__Assigned task__: For each line in the data below that holds "padZeros", return a copy.

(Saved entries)
○ ○ ○ ○ ○ ○ ○

/-- Rule R82: the lines of one command. `ADD 0xNN` is ADD of the byte whose value is 16 times the first digit and the second, `ADD 'c'`
ADD of the code of the printable character c, `0xNNNN` the word with those two bytes, and the mnemonics alone the other three
commands; a comment may follow each. Three points are the model's choices (log entry 13): a digit above 9 may be a lower-case letter;
c may be the single quote or the semicolon; spaces may stand between the line and its comment. -/
def Obligations.CommandLinesStandForWords : Prop :=
  ∀ comment : List Char, ∀ tail ∈ [[], ' ' :: ';' :: comment, ';' :: comment],
    (∀ h l : Nat, h < 16 → l < 16 →
      ∀ x ∈ [hexDigits.getD h '0', (hexDigits.getD h '0').toLower],
      ∀ y ∈ [hexDigits.getD l '0', (hexDigits.getD l '0').toLower],
        parseLine (['A', 'D', 'D', ' ', '0', 'x', x, y] ++ tail) = some [.command (.add (BitVec.ofNat 8 (16 * h + l)))] ∧
        assemble [['A', 'D', 'D', ' ', '0', 'x', x, y] ++ tail] = some [encode (.add (BitVec.ofNat 8 (16 * h + l)))]) ∧
    (∀ c : Char, 0x20 ≤ c.toNat → c.toNat ≤ 0x7E →
      parseLine (['A', 'D', 'D', ' ', charQuote, c, charQuote] ++ tail) =
        some [.command (.add (BitVec.ofNat 8 c.toNat))]) ∧
    (∀ hi lo : Byte, parseLine (hexText hi ++ (hexText lo).drop 2 ++ tail) = some [.raw (hi ++ lo)] ∧
      assemble [hexText hi ++ (hexText lo).drop 2 ++ tail] = some [hi ++ lo]) ∧
    parseLine (['I', 'N', 'I', 'T'] ++ tail) = some [.command .init] ∧
    parseLine (['F', 'I', 'N', 'A', 'L'] ++ tail) = some [.command .final] ∧
    parseLine (['D', 'I', 'G', 'E', 'S', 'T'] ++ tail) = some [.command .digest]

/-! ### The step (rules R17, R207, R220) -/

/-- Rule R17: a presented word that decodes is executed, whole, in one step, with the host's queue moved past it. -/
def Obligations.StepRunsDecodedCommand : Prop :=
  ∀ (s : State) (w : CommandWord) (rest : List HostMove) (i : Instr),
    s.host = .command w :: rest → decode w = .ok i → step s = exec i { s with host := rest }

/-- Rules R81 and R194, with the model's own queue of host moves (log entry 2) and idle step (log entry 6): no step stops the
machine, and CORE without a move keeps all its state (rule R207). -/
def Obligations.StepAlwaysGoesOn : Prop :=
  ∀ s : State, SafeStep s ∧ (s.host = [] → step s = .next s)

/-- Rules R220 and R223: reset, taken in any state, leaves every piece of state at its reset value. The empty response port is
the model's choice (log entry 3), and the queue of the host's moves is the model's own (log entry 2). -/
def Obligations.ResetMoveGivesResetValues : Prop :=
  ∀ (s : State) (rest : List HostMove), s.host = .reset :: rest →
    ∃ t, step s = .next t ∧ TablesBuilt t ∧ (∀ i, t.h.get i = 0) ∧ (∀ j, t.bufRead j = 0x00) ∧ t.pos = 0 ∧ t.len = 0 ∧
      t.st = .empty ∧ t.err = 0b00 ∧ t.status = 0x00 ∧ t.resp = none ∧ t.host = rest

/-- Rule R38: the reset state. -/
def Obligations.ResetValues : Prop :=
  (∀ x : Byte, State.reset.tables.S x = sboxBytes.getD x.toNat 0) ∧
  (∀ (t : Fin 8) (x : Byte), State.reset.tables.C t x = ror64 (crow0 (State.reset.tables.S x)) (8 * t.val)) ∧
  (∀ r : Fin 10, State.reset.tables.RC r = rcgen State.reset.tables.C r.val) ∧
  (∀ i, State.reset.h.get i = 0) ∧ (∀ j, State.reset.bufRead j = 0x00) ∧ State.reset.pos = 0 ∧ State.reset.len = 0 ∧
  State.reset.st = .empty ∧ State.reset.err = 0b00 ∧ State.reset.status = 0x00

/-! ### The tables (40_constant_generator.md) -/

/-- Rule R20: checks of the substitution table: a permutation of all bytes, with the printed corner values. -/
def Obligations.SubstitutionTableIsPermutation : Prop :=
  Function.Bijective Tables.built.S ∧ Tables.built.S 0x00 = 0x18 ∧ Tables.built.S 0x81 = 0x00 ∧
    Tables.built.S 0xFF = 0x86 ∧ sboxBytes.foldl (· ^^^ ·) 0 = 0x00

/-- Rule R100: XTIME in the nine bits of its pseudocode, then as shift and conditional exclusive or; a bijection, with its
corner cases and its example. -/
def Obligations.DoublingIsShiftAndReduce : Prop :=
  (∀ v : Byte, (xtime v).setWidth 9 =
    if (v.setWidth 9 <<< 1 : BitVec 9).getLsbD 8 then v.setWidth 9 <<< 1 ^^^ 0x11D else v.setWidth 9 <<< 1) ∧
  (∀ v : Byte, xtime v = v <<< 1 ^^^ (if v.getLsbD 7 then 0x1D else 0x00)) ∧ Function.Bijective xtime ∧
    xtime 0x00 = 0x00 ∧ xtime 0x7F = 0xFE ∧ xtime 0x80 = 0x1D ∧ xtime 0xFF = 0xE3 ∧ xtime 0x8E = 0x01 ∧ xtime 0xC6 = 0x91

/-- Rule R104, and with it rules R102 and R103: every byte of C is a multiple of S[x] in GF(2^8). -/
def Obligations.DiffusionTableClosedForm : Prop :=
  ∀ (t k : Fin 8) (x : Byte),
    byteOf (Tables.built.C t x) k = byteOf (Tables.built.C 0 x) (k - t) ∧
    byteOf (Tables.built.C t x) k = gfTimes (rowMultiplier (k - t)) (Tables.built.S x) ∧
    byteOf (Tables.built.C t x) t = Tables.built.S x ∧
    Tables.built.C t x = ror64 (Tables.built.C 0 x) (8 * t.val)

/-- Rules R105, R106 and R109: the masked sum over C is eight substitution values in a row, and the ten values. -/
def Obligations.RoundConstantsFromSubstitution : Prop :=
  (∀ (r : Fin 10) (t : Fin 8),
    byteOf (Tables.built.RC r) t = Tables.built.S (BitVec.ofNat 8 (8 * r.val + t.val))) ∧
  (List.finRange 10).map Tables.built.RC =
    [0x1823C6E887B8014F, 0x36A6D2F5796F9152, 0x60BC9B8EA30C7B35, 0x1DE0D7C22E4BFE57, 0x157737E59FF04ADA,
      0x58C9290AB1A06B85, 0xBD5D10F4CB3E0567, 0xE427418BA77D95D8, 0xFBEE7C66DD17479E, 0xCA2DBF07AD5A8333]

/-- Rule R24: reset gives the tables what GEN makes of S, from any state; no command writes a table; and so they keep those
values through every step. -/
def Obligations.TablesNeverChange : Prop :=
  (∀ (s t : State) (rest : List HostMove), s.host = .reset :: rest → step s = .next t → TablesBuilt t) ∧
  (∀ (i : Instr) (s t : State), exec i s = .next t → t.tables = s.tables) ∧
  (∀ s t : State, step s = .next t → TablesBuilt s → TablesBuilt t)

/-! ### The compression function (41_compression.md) -/

/-- Rule R127: LAYER seen byte by byte. -/
def Obligations.LayerByteByByte : Prop :=
  ∀ (a : Words) (i k : Fin 8),
    byteOf ((layer Tables.built a).get i) k =
      (List.finRange 8).foldl
        (fun v t => v ^^^ gfTimes (rowMultiplier (k - t)) (Tables.built.S (byteOf (a.get (i - t)) t))) 0x00

/-- Rule R127: each of the 64 input bytes reaches all eight bytes of exactly one output word. Two inputs that differ in byte
`t` of word `j` only give outputs that differ in every byte of word `j + t` and in no other word. -/
def Obligations.LayerFullDiffusion : Prop :=
  ∀ (a b : Words) (j t : Fin 8),
    (∀ j' t', (j' ≠ j ∨ t' ≠ t) → byteOf (a.get j') t' = byteOf (b.get j') t') →
    byteOf (a.get j) t ≠ byteOf (b.get j) t →
    (∀ i, i ≠ j + t → (layer Tables.built a).get i = (layer Tables.built b).get i) ∧
    (∀ k, byteOf ((layer Tables.built a).get (j + t)) k ≠ byteOf ((layer Tables.built b).get (j + t)) k)

/-- Rules R121 to R124: one round, word by word: the round constant goes into word 0 of the new key only, and the new key is
what the state step exclusive-ors in. -/
def Obligations.RoundUsesNewKey : Prop :=
  ∀ (T : Tables) (p : RoundPair) (r : Fin 10) (i : Fin 8),
    (∀ a : Words, (layer T a).get i =
      T.C 0 (byteOf (a.get i) 0) ^^^ T.C 1 (byteOf (a.get (i - 1)) 1) ^^^ T.C 2 (byteOf (a.get (i - 2)) 2) ^^^
      T.C 3 (byteOf (a.get (i - 3)) 3) ^^^ T.C 4 (byteOf (a.get (i - 4)) 4) ^^^ T.C 5 (byteOf (a.get (i - 5)) 5) ^^^
      T.C 6 (byteOf (a.get (i - 6)) 6) ^^^ T.C 7 (byteOf (a.get (i - 7)) 7)) ∧
    (Machine.round T p r).key.get i = (layer T p.key).get i ^^^ (if i = 0 then T.RC r else 0) ∧
    (Machine.round T p r).state.get i = (layer T p.state).get i ^^^ (Machine.round T p r).key.get i

/-- Rule R125: whatever chain of ten rounds starts from key H and state M xor H, COMPRESS is H xor its last state xor M. -/
def Obligations.CompressIsTenRoundsAndFeedForward : Prop :=
  ∀ (T : Tables) (h m : Words) (p : Nat → RoundPair),
    (p 0).key = h → (∀ i, (p 0).state.get i = m.get i ^^^ h.get i) →
    (∀ r : Fin 10, p (r.val + 1) = Machine.round T (p r.val) r) →
    ∀ i, (compress T h m).get i = h.get i ^^^ (p 10).state.get i ^^^ m.get i

/-! ### Padding and block assembly (42_padding_block_assembly.md) -/

/-- Rule R140: PACK, byte by byte and as integers. -/
def Obligations.PackIsBigEndian : Prop :=
  ∀ (m : Memory) (i : Fin 8),
    (∀ k : Fin 8, byteOf ((pack m).get i) k = m.read (8 * i.val + k.val)) ∧
    ((pack m).get i).toNat = ∑ k : Fin 8, (m.read (8 * i.val + k.val)).toNat * 2 ^ (56 - 8 * k.val)

/-- Rule R148: SER byte by byte, and SER and PACK undo each other. -/
def Obligations.SerInvertsPack : Prop :=
  (∀ (h : Words) (i k : Fin 8), (ser h)[8 * i.val + k.val] = byteOf (h.get i) k) ∧
  (∀ h : Words, packBytes (fun j => (ser h).toList.getD j 0x00) = h) ∧
  (∀ (b : Nat → Byte) (j : Nat) (hj : j < 64), (ser (packBytes b))[j] = b j)

/-- Rule R145: LENENC writes LEN into BUF[32 .. 63], most significant byte first, and nothing else; in message words that is M[4]
to M[7]. The premise is the canonical form of the model's BUF, which every step keeps. -/
def Obligations.LengthFieldIsBigEndian : Prop :=
  ∀ s : State, s.buf.wf = true →
    (∀ k, k < 32 → (lenenc s).bufRead (32 + k) = s.len.extractLsb' (248 - 8 * k) 8) ∧
    (∀ j, j < 32 → (lenenc s).bufRead j = s.bufRead j) ∧
    lenenc s = { s with buf := (lenenc s).buf } ∧
    (pack (lenenc s).buf).get 4 = s.len.extractLsb' 192 64 ∧
    (pack (lenenc s).buf).get 5 = s.len.extractLsb' 128 64 ∧
    (pack (lenenc s).buf).get 6 = s.len.extractLsb' 64 64 ∧
    (pack (lenenc s).buf).get 7 = s.len.extractLsb' 0 64

/-- Rule R147: the shape of P(m): whole blocks, z the least number of zeros that makes them so, the length field last; and
the number of blocks. -/
def Obligations.PaddedMessageShape : Prop :=
  ∀ m : List Byte,
    (padfn m).length = 64 * blockCount m.length ∧
    blockCount m.length = m.length / 64 + (if m.length % 64 ≤ 31 then 1 else 2) ∧
    (m.length + 1 + padZeros m.length + 32) % 64 = 0 ∧
    (∀ z, (m.length + 1 + z + 32) % 64 = 0 → padZeros m.length ≤ z) ∧
    (∀ j, j < m.length → (padfn m).getD j 0x00 = m.getD j 0x00) ∧
    (padfn m).getD m.length 0x00 = 0x80 ∧
    (∀ j, m.length < j → j + 32 < 64 * blockCount m.length → (padfn m).getD j 0x00 = 0x00) ∧
    (∀ k, k < 32 → (padfn m).getD (64 * blockCount m.length - 32 + k) 0x00 =
      (BitVec.ofNat 256 (8 * m.length)).extractLsb' (248 - 8 * k) 8)

/-! ### The commands (43_hash_driver.md) -/

/-- Rule R162: INIT, from every state. The frame: the tables are untouched, and the host's queue, the model's own, is too. -/
def Obligations.InitStartsComputation : Prop :=
  ∀ s : State, ∃ t, exec .init s = .next t ∧ (∀ i, t.h.get i = 0) ∧ (∀ j, t.bufRead j = 0x00) ∧ t.pos = 0 ∧ t.len = 0 ∧
    t.err = 0b00 ∧ t.st = .accumulating ∧ t.resp = some (.ok none) ∧ t.tables = s.tables ∧ t.host = s.host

○ ○ ○ ○ ○ ○ ○

__Answer space__:
    (m.length + 1 + padZeros m.length + 32) % 64 = 0 ∧
    (∀ z, (m.length + 1 + z + 32) % 64 = 0 → padZeros m.length ≤ z) ∧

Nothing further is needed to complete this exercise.